→ **What to work on**: All that should be output is the block of lines below from the line with "x.groupSize == y.groupSize" to the line with "def groupsAgree (l", both included, exactly as written.

─── Source material ───

/-- A region's entry (Table 8.6); a group of one is recorded with REP_FIRST and REP_STRIDE 0 (R181). -/
def regionEntryOf (g : Gathering) (rank : Nat) (d : RegionDesc) : RegionEntry :=
  { rank := rank, region := d.region, cls := d.cls, deepOnly := d.deepOnly, groupSize := d.groupSize,
    repFirst := if d.groupSize = 1 then 0 else d.repFirst, repStride := if d.groupSize = 1 then 0 else d.repStride,
    length := d.length, firstIndex := (firstIndex g.map rank d).getD 0 }

/-- This GLT's region entries of a gathering. -/
def ownRegions (b : Block) (t n : Nat) : List RegionEntry :=
  let g := getG b t n
  (slotRanks b t).flatMap fun x => ((getSlot b x.1).regions.filter (tracks g.deep)).map (regionEntryOf g x.2)

/-- This GLT's data entries of a gathering; UNPROTECTED where the rack holds one tray of the tenant (R208). -/
def ownData (b : Block) (t n : Nat) : List DataEntry :=
  let g := getG b t n
  let trays := rackTrays b t
  let rows := stripeRows b t g
  let grp := ownGroup b t g
  (g.sigs.filter fun w => w.owned).filterMap fun w =>
    match sigIndex b t g w, sigExtent b t n (mkHandle t n ((sigIndex b t g w).getD 0)) with
    | some i, some e =>
      let q := rows.findIdx? fun x => isSig x.2 w
      let striped := stripable g w && decide (2 ≤ trays.length)
      some { index := i, replicated := decide (w.groupSize ≠ 1), unprotected := stripable g w && !striped,
             region := Fin.ofNat 256 w.region, member := if striped then grp.idxOf b.ident.tray.toNat else 0,
             stripe := if striped then q else none, rank := w.rank, place := ownPlace b, offset := e.offset,
             length := e.length, digest := w.digest.getD 0 }
    | _, _ => none

/-- This GLT's parity entries as ENTRIES carry them: STRIPE the row, RANK the first tray of the group (R214). -/
def ownParity (b : Block) (t n : Nat) : List DataEntry :=
  (b.bd.extents.filter fun e => ofGathering t n e && decide (e.kind = .parity)).map fun e =>
    { parity := true, member := e.member, stripe := some e.row, rank := e.group, place := ownPlace b, offset := e.offset,
      length := e.length, digest := listDigest e.pageDigests }

/-! ### Assembly at the lead -/

def insertBy {α : Type} (le : α → α → Bool) (x : α) : List α → List α
  | [] => [x]
  | y :: r => if le x y then x :: y :: r else y :: insertBy le x r

def sortBy {α : Type} (le : α → α → Bool) : List α → List α
  | [] => []
  | x :: r => insertBy le x (sortBy le r)

/-- All entries that have come in, of every participant. -/
def allRegions (g : Gathering) : List RegionEntry := g.entries.flatMap fun e => e.2.1
def allData (g : Gathering) : List DataEntry := g.entries.flatMap fun e => e.2.2.filter fun d => !d.parity
def allParity (g : Gathering) : List DataEntry := g.entries.flatMap fun e => e.2.2.filter fun d => d.parity

/-- Whether a list holds an index twice. -/
def clashes : List DataEntry → Bool
  | [] => false
  | x :: r => (r.any fun y => y.index == x.index) || clashes r

/-- A region has a data entry (R214 step 3). -/
def regionBound (l : List DataEntry) (shift : Nat) (e : RegionEntry) : Bool :=
  l.any fun d => decide (e.firstIndex ≤ d.index) && decide (d.index < e.firstIndex + (e.length + 2 ^ shift - 1) / 2 ^ shift)

/-- Region entries agree across a replica group. -/
def sameShape (x y : RegionEntry) : Bool :=
  x.groupSize == y.groupSize && x.repFirst == y.repFirst && x.repStride == y.repStride && x.length == y.length &&
    x.cls == y.cls && x.deepOnly == y.deepOnly && x.firstIndex == y.firstIndex

/-- Every rank that a replicated entry names as a member has an entry of the same region and shape (R214 step 3). -/
def groupsAgree (l : List RegionEntry) : Bool :=
  l.all fun x => decide (x.groupSize = 1) || (upFrom 0 x.groupSize).all fun i =>
    l.any fun y => y.rank == x.repFirst + i * x.repStride && y.region == x.region && sameShape x y

/-- The trays of a place's rack that serve the tenant. -/
def rackOf (b : Block) (t : Nat) (p : Place) : List Nat :=
  sortNat (foldOver (fun l q => if topRing [p, q] = 0 then withEntry l (placeTray q) else l) [] (participants (getTen b t)))

/-- The group that a tray belongs to, and the place of the group's first tray. -/
def groupAt (b : Block) (t : Nat) (g : Gathering) (p : Place) : List Nat :=
  ((groupsOf g (rackOf b t p)).find? fun l => l.contains (placeTray p)).getD []
def firstTray (p : Place) (tray : Nat) : Place := mkPlace 2 (placeHall p) (placeBlock p) (placeRack p) tray 0 0

/-- A stripe before it is numbered: the place of the group's first tray, and the row. -/
def stripeKey (b : Block) (t : Nat) (g : Gathering) (d : DataEntry) : Option (Nat × Nat) :=
  d.stripe.map fun q =>
    ((firstTray d.place (if d.parity then d.rank else (groupAt b t g d.place).headD 0)).toNat, q)

def keyLe (x y : Nat × Nat) : Bool := decide (x.1 < y.1) || (x.1 == y.1 && decide (x.2 ≤ y.2))

/-- The stripes of the tenant, in order: their position is their number. -/
def stripeKeys (b : Block) (t : Nat) (g : Gathering) (l : List DataEntry) : List (Nat × Nat) :=
  sortBy keyLe (foldOver (fun ks d => match stripeKey b t g d with | some k => withEntry ks k | none => ks) [] l)

/-- Numbers the stripe of an entry. -/
def numbered (b : Block) (t : Nat) (g : Gathering) (ks : List (Nat × Nat)) (d : DataEntry) : DataEntry :=
  { d with stripe := (stripeKey b t g d).bind fun k => ks.findIdx? fun x => x == k, rank := if d.parity then 0 else d.rank }

/-- The stripe table. -/
def stripeTable (b : Block) (t : Nat) (g : Gathering) (ks : List (Nat × Nat)) (data : List DataEntry) : List StripeEntry :=
  (upFrom 0 ks.length).map fun i =>
    let p : Place := BitVec.ofNat 40 (nthD (0, 0) ks i).1
    let grp := groupAt b t g p
    { stripe := i, g := grp.length, mPrime := mPrime g.m (rackOf b t p).length,
      members := (upFrom 0 grp.length).map fun j =>
        (data.find? fun d => d.stripe == some i && d.member == j).map fun d => d.index }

───

→ **Response to this task**:
  x.groupSize == y.groupSize && x.repFirst == y.repFirst && x.repStride == y.repStride && x.length == y.length &&
    x.cls == y.cls && x.deepOnly == y.deepOnly && x.firstIndex == y.firstIndex

/-- Every rank that a replicated entry names as a member has an entry of the same region and shape (R214 step 3). -/
def groupsAgree (l : List RegionEntry) : Bool :=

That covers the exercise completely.